Martin,
You are comparing different things than in HDFS-236.
The '6x' difference you noted is for pread() with a random offset and
sequential offset (otherwise 6x difference is too small for sequential
and random access in general).
But what you are doing is comparing different read APIs, both doing
sequential I/O. IOW:
HDFS-236: 6x is between :
------------------------
a) read(random_offset, buf);
b) read(sequential_offset, buf);
(b) is measuring overhead of "positional read" in HDFS,
that could be avoided.
Your program :
--------------
a) read(buf); // "true" sequential read, if you will
b) read(sequential_offset, buf); // same of (b) above.
so, you are not doing actual random I/O.
Does this sound right?
Raghu.
Martin Mituzas wrote:
hi, all
I see there are two read in DFSInputStream:
int read(byte buf[], int off, int len)
int read(long position, byte[] buffer, int offset, int length)
And I use the following code test the read performance.
Before test I generate some files in the directory DATA_DIR, then I run this
function for some time and calculate the read throughput.
The initFiles() function is borrowed from the patch
https://issues.apache.org/jira/browse/HDFS-236.
My question is I tried above two read methods and found the throughput have
huge difference. The results are attached below. Is there something wrong
with my code ? I cann't believe there can be such big difference...
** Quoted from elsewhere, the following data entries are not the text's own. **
-- ==== Sys2Proof/Certificates/Slice0/Obligations.lean ====
section
/-!
DEFINITION. The statements for the provers: what the commands do, and the laws that every step keeps.
-/

open Sys2Proof Sys2Proof.Machine

/-! ### The queue of commands, power-on and restart -/

/-- A step takes the command at the front of the queue and runs it with the rest of the queue; with no command
waiting the part idles (the idling is the model's choice, notes/assumptions/19.md). -/
def Obligations.StepTakesTheFrontCommand : Prop :=
  (∀ (c : Instr) (rest : List Instr) (s : State),
    step (s.withPending (c :: rest)) = exec c (s.withPending rest)) ∧
  ∀ s : State, s.pending = [] → step s = .next s

/-- POWER_ON gives every record its power-on value, makes every word of the store a free value again, and loses
queued and open messages (R10, R15, R17, R35, R37, R39, R41, R48, R55, R75, R95, R96, R103, R115, R136, R160,
R168, R169, R179, R199). The buses, the returns and the HOLD feed are 0, as completed and as taken (R35). The model's
choice are: that waiting commands go on waiting (notes/assumptions/19.md), that an unwritten word reads as a free
value of its power-on and address (notes/assumptions/1.md), and the values of fields for which these rules give none
(notes/assumptions/26.md), which are the source, the destination and the voice and duckable flags of a free route, a
free recorder's source, the action and the window-expiry action of a FREE alert record, the last audible order given,
a deck's segue point and end cause, the part of no airing, the lanes, decks, DLY and AIR handed on, the outbound frame
and the blocks last sent, and the model's own fields. -/
def Obligations.PowerOnGivesEveryRecordItsPowerOnValue : Prop :=
  ∀ s : State, ∃ t, exec .powerOn s = .next t ∧ t.pending = s.pending ∧
    t.trunk.lock = .noSignal ∧ t.trunk.settleCount = 0 ∧ t.trunk.failureCount = 0 ∧ t.inbound = none ∧
    t.trunk.handsWord = false ∧
    (∀ o : Outputs, o = t.completed ∨ o = t.taken →
      o.pgm = { l := 0, r := 0 } ∧ o.cue = { l := 0, r := 0 } ∧ o.scr = 0 ∧ o.holdFeed = 0 ∧
      (∀ k : LineId, o.returns[k] = 0) ∧ (∀ x : Fin 16, o.lanes[x] = 0) ∧
      (∀ d : DeckId, o.decks[d] = .mono 0) ∧ o.dly = { l := 0, r := 0 } ∧ o.air = { l := 0, r := 0 }) ∧
    (∀ x : Fin 16, t.outFrame.lanes[x] = 0) ∧ t.outFrame.word = 0 ∧
    t.clock.source = .crystal ∧ t.clock.frameCount = 0 ∧ t.clock.seconds = 0 ∧
    t.clock.timeValid = false ∧ t.clock.holdover = 0 ∧
    t.outMap[(0 : Fin 16)] = .airL ∧ t.outMap[(1 : Fin 16)] = .airR ∧
    (∀ k : LineId, t.outMap[(⟨k.val + 2, by omega⟩ : Fin 16)] = .lineReturn k) ∧
    (∀ i : Fin 16, 8 ≤ i.val → t.outMap[i] = .silence) ∧
    (∀ i : RouteId, t.mix.routes[i] = .free) ∧
    t.mix.duck = { depth := 8192, attack := 64, release := 8, threshold := 131072, hold := 24000 } ∧
    t.mix.duckFactor = 16384 ∧ t.mix.sinceVoice = 48001 ∧
    (∀ a, t.store.read a = Config.unwrittenSample (s.store.powerOns + 1) a) ∧
    t.rig.library.delayRegion = { start := 0, pages := 0 } ∧
    t.rig.library.alertRegion = { start := 0, pages := 0 } ∧
    (∀ c : CartId, t.rig.cart c =
      { state := .empty, start := 0, pages := 0, form := .mono, cls := .program, length := 0, cueIn := 0
        intro := none, segue := none, cueOut := 0 }) ∧
    (∀ k : RecorderId, t.rig.recorder k = .free) ∧ t.rig.library.lastGrant = 0 ∧
    (∀ d : DeckId,
      let k := t.rig.deck d
      k.state = .empty ∧ k.source = .none ∧ k.form = .mono ∧ k.cueIn = 0 ∧ k.playEnd = 0 ∧
      k.position = 0 ∧ k.segueSent = false ∧ k.gain = 0 ∧ k.fadeLength = 0 ∧ k.fadeSpan = 0 ∧
      k.fadeRemaining = 0 ∧ k.loop = false ∧ k.pausedForAlert = false ∧ k.prior = none ∧
      k.audibleOrder = 0 ∧ k.entryTag = 0 ∧ k.seguePoint = none ∧ k.endCause = none ∧ k.loadAge = 0) ∧
    t.rig.decks.lastAudible = 0 ∧
    t.rig.order = { entries := [], hold := false, lastStart := 0 } ∧
    (∀ k : LineId, (t.line k).state = .idle ∧ (t.line k).callRef = 0 ∧ (t.line k).inLane = none ∧
      (t.line k).returnGain = 16384 ∧ (t.line k).muted = false ∧ (t.line k).answerTimer = 0) ∧
    t.callers.queue = [] ∧ t.callers.limit = 2 ∧ t.callers.holdGain = 8192 ∧
    t.rig.delay.state = .bypass ∧ t.rig.delay.written = 0 ∧ t.rig.delay.readPos = 0 ∧
    t.rig.delay.target = 480000 ∧ t.rig.delay.dumpLength = 240000 ∧ t.rig.delay.buildSlip = 128 ∧
    t.rig.delay.catchupSlip = 128 ∧ t.rig.delay.prior = none ∧ t.rig.delay.startMark = 0 ∧
    t.rig.delay.bypassFrame = { l := 0, r := 0 } ∧ t.rig.delay.exitFlag = false ∧
    t.rig.delay.overrunFlag = false ∧ t.rig.delay.crossfade = 0 ∧ t.rig.delay.oldReadPos = 0 ∧
    (∀ i : Fin 24, (t.rig.alerts.filters[i]).inUse = false) ∧ t.rig.alerts.recent = [] ∧
    (∀ i : RecordId, t.rig.record i = .free) ∧ t.rig.alerts.airing = none ∧ t.rig.alerts.part = .leadIn ∧
    t.rig.alerts.decksPaused = false ∧ t.rig.alerts.arrivalCount = 0 ∧ t.rig.alerts.queueCount = 0 ∧
    t.rig.airSwitch =
      { owner := .program, runFlag := false, outgoing := none, weight := 0, span := 480
        fallbackCart := none, fallbackEnable := false, fadeLength := 480 } ∧
    (∀ i : Fin 8,
      let m := t.rig.monitors.settings[i]
      m.mode = (if i = 4 then .report else .off) ∧ m.restore = 5 ∧
      (i.val % 2 = 0 → m.threshold = 8389 ∧ m.warn = 10 ∧ m.fault = 30) ∧
      (i.val % 2 = 1 → m.threshold = 8300000 ∧ m.hold = 10) ∧ (i = 7 → m.scope = .line)) ∧
    (∀ c : Fin 18,
      let x := t.rig.cell c
      x.state = .clear ∧ x.persistence = 0 ∧ x.restoreCount = 0 ∧ x.peakL = 0 ∧ x.peakR = 0 ∧
      x.discard = false) ∧
    t.rig.monitors.phase = 0 ∧ t.rig.monitors.lineNotices = [] ∧
    t.link.active = .a ∧ t.link.preferred = .a ∧ t.link.revertive = false ∧ t.link.revertHold = 60 ∧
    t.link.revertTimer = 0 ∧ t.link.timeoutMs = 1000 ∧ t.link.lagLimit = 500 ∧
    t.link.blockLength = 96 ∧ t.link.nextLength = 96 ∧ t.link.phase = 0 ∧ t.link.counter = 0 ∧
    t.link.peak = 0 ∧ t.link.lastPeak = 0 ∧
    t.link.gathered = [] ∧ t.link.sentA = [] ∧ t.link.sentB = [] ∧
    t.link.site = { carrier := none, power := none, silence := none } ∧ t.link.mismatch = false ∧
    (∀ p : Port, t.link.port p =
      { health := .down, proving := 0, heartbeat := 0, acknowledged := 0
        site := { carrier := none, power := none, silence := none }, taken := 0, discarded := 0 }) ∧
    t.rig.egress.queue = [] ∧ t.rig.egress.sent = 0 ∧ t.rig.egress.reportsDropped = false ∧
    t.rig.egress.requestsDropped = false ∧ t.rig.egress.reserved = 0
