@[simp] theorem State.reply_trunk (s : State) (tag : Tag) (k : RequestKind) (x : Status) (d : List Nat) : (s.reply tag k x d).trunk = s.trunk := rfl
@[simp] theorem State.reply_clock (s : State) (tag : Tag) (k : RequestKind) (x : Status) (d : List Nat) : (s.reply tag k x d).clock = s.clock := rfl
@[simp] theorem State.reply_inbound (s : State) (tag : Tag) (k : RequestKind) (x : Status) (d : List Nat) : (s.reply tag k x d).inbound = s.inbound := rfl
@[simp] theorem State.reply_outMap (s : State) (tag : Tag) (k : RequestKind) (x : Status) (d : List Nat) : (s.reply tag k x d).outMap = s.outMap := rfl
@[simp] theorem State.reply_outFrame (s : State) (tag : Tag) (k : RequestKind) (x : Status) (d : List Nat) : (s.reply tag k x d).outFrame = s.outFrame := rfl
@[simp] theorem State.reply_mix (s : State) (tag : Tag) (k : RequestKind) (x : Status) (d : List Nat) : (s.reply tag k x d).mix = s.mix := rfl
@[simp] theorem State.reply_store (s : State) (tag : Tag) (k : RequestKind) (x : Status) (d : List Nat) : (s.reply tag k x d).store = s.store := rfl
@[simp] theorem State.reply_callers (s : State) (tag : Tag) (k : RequestKind) (x : Status) (d : List Nat) : (s.reply tag k x d).callers = s.callers := rfl
@[simp] theorem State.reply_link (s : State) (tag : Tag) (k : RequestKind) (x : Status) (d : List Nat) : (s.reply tag k x d).link = s.link := rfl
@[simp] theorem State.reply_completed (s : State) (tag : Tag) (k : RequestKind) (x : Status) (d : List Nat) : (s.reply tag k x d).completed = s.completed := rfl
@[simp] theorem State.reply_taken (s : State) (tag : Tag) (k : RequestKind) (x : Status) (d : List Nat) : (s.reply tag k x d).taken = s.taken := rfl
@[simp] theorem State.reply_pending (s : State) (tag : Tag) (k : RequestKind) (x : Status) (d : List Nat) : (s.reply tag k x d).pending = s.pending := rfl

@[simp] theorem State.reply_rig (s : State) (tag : Tag) (k : RequestKind) (x : Status) (d : List Nat) :
    (s.reply tag k x d).rig = s.rig.reply tag k x d := rfl

@[simp] theorem State.release_trunk (s : State) : (s.release).trunk = s.trunk := rfl
@[simp] theorem State.release_clock (s : State) : (s.release).clock = s.clock := rfl
@[simp] theorem State.release_inbound (s : State) : (s.release).inbound = s.inbound := rfl
@[simp] theorem State.release_outMap (s : State) : (s.release).outMap = s.outMap := rfl
@[simp] theorem State.release_outFrame (s : State) : (s.release).outFrame = s.outFrame := rfl
@[simp] theorem State.release_mix (s : State) : (s.release).mix = s.mix := rfl
@[simp] theorem State.release_store (s : State) : (s.release).store = s.store := rfl
@[simp] theorem State.release_callers (s : State) : (s.release).callers = s.callers := rfl
@[simp] theorem State.release_link (s : State) : (s.release).link = s.link := rfl
@[simp] theorem State.release_completed (s : State) : (s.release).completed = s.completed := rfl
@[simp] theorem State.release_taken (s : State) : (s.release).taken = s.taken := rfl
@[simp] theorem State.release_pending (s : State) : (s.release).pending = s.pending := rfl

@[simp] theorem State.setLine_trunk (s : State) (k : LineId) (x : Line) : (s.setLine k x).trunk = s.trunk := rfl
@[simp] theorem State.setLine_clock (s : State) (k : LineId) (x : Line) : (s.setLine k x).clock = s.clock := rfl
@[simp] theorem State.setLine_inbound (s : State) (k : LineId) (x : Line) : (s.setLine k x).inbound = s.inbound := rfl
@[simp] theorem State.setLine_outMap (s : State) (k : LineId) (x : Line) : (s.setLine k x).outMap = s.outMap := rfl
@[simp] theorem State.setLine_outFrame (s : State) (k : LineId) (x : Line) : (s.setLine k x).outFrame = s.outFrame := rfl
@[simp] theorem State.setLine_mix (s : State) (k : LineId) (x : Line) : (s.setLine k x).mix = s.mix := rfl
@[simp] theorem State.setLine_store (s : State) (k : LineId) (x : Line) : (s.setLine k x).store = s.store := rfl
@[simp] theorem State.setLine_link (s : State) (k : LineId) (x : Line) : (s.setLine k x).link = s.link := rfl
@[simp] theorem State.setLine_rig (s : State) (k : LineId) (x : Line) : (s.setLine k x).rig = s.rig := rfl
@[simp] theorem State.setLine_completed (s : State) (k : LineId) (x : Line) : (s.setLine k x).completed = s.completed := rfl
@[simp] theorem State.setLine_taken (s : State) (k : LineId) (x : Line) : (s.setLine k x).taken = s.taken := rfl
@[simp] theorem State.setLine_pending (s : State) (k : LineId) (x : Line) : (s.setLine k x).pending = s.pending := rfl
And in https://issues.apache.org/jira/browse/HDFS-236, I saw the following
performance data posted by Raghu Angadi :
Description of read Time for each read in ms
1000 native reads over block files 09.5
Random Read 10x500 10.8
Random Read without CRC 10.5
Random Read with 'seek() and read()' 12.5
Read with sequential offsets 01.7
1000 native reads without closing files 07.5
So based on this data, sequential read is about 6x faster than random read
which is reasonable, and my data seems unreasonable. Anybody provides some
comments?
Here is my test result.
with first read:
test type,read size,read ops,start time,end time,test time,real read
time,throughput
sequence read,64628740096,15778506,[2009-07-20 14:47:01 704],[2009-07-20
14:53:41 704],400,400,154.09
with second read:
test type,read size,read ops,start time,end time,test time,real read
time,throughput
sequence read,2400047104,585949,[2009-07-20 14:59:50 328],[2009-07-20
15:06:30 328],400,400,5.72
My cluster: 1 name node + 3 data nodes, replication = 3.
And my code:
private void sequenceRead(long time) throws IOException {
byte[] data = new byte[bufferSize];
Random rand = new Random();
initFiles(DATA_DIR);
long period = time * 1000;
FSDataInputStream in = null;
long totalSize = 0;
long readCount = 0;
long offset = 0;
int index = (rand.nextInt() & Integer.MAX_VALUE ) % fileList.size();
if(barrier()){
start = System.currentTimeMillis();
while(System.currentTimeMillis() - start < period){
if(in == null){
FileInfo file =
(FileInfo)fileList.get(index);
in = file.fileStream;
if(in == null){
in = fs.open(file.filePath);
file.fileStream = in;
}
index = (index ++) % fileList.size();
}
long actualSize = in.read(offset, data, 0,
bufferSize);
//long actualSize = in.read(data,0,bufferSize);
readCount ++;
if(actualSize > 0){
totalSize += actualSize;
offset += actualSize;
}
if(actualSize < bufferSize) {
//in.seek(0);
in = null;
offset = 0;
}
}
out.close();
end = System.currentTimeMillis();
for(FileInfo finfo : fileList){
if(finfo.fileStream != null)
IOUtils.closeStream(finfo.fileStream);
}
System.out.println("test type,read size,read ops,start
time,end time,test time,real read time,throughput");
String s = String.format("sequence
read,%d,%d,[%s],[%s],%d,%d,%.2f",
totalSize,
readCount,
sdf.format(new Date(start)),
sdf.format(new Date(end)),
time,
(end-start)/1000,
(double)(totalSize*1000)/(double)((end -
start)*1024*1024));
System.out.println(s);
}
}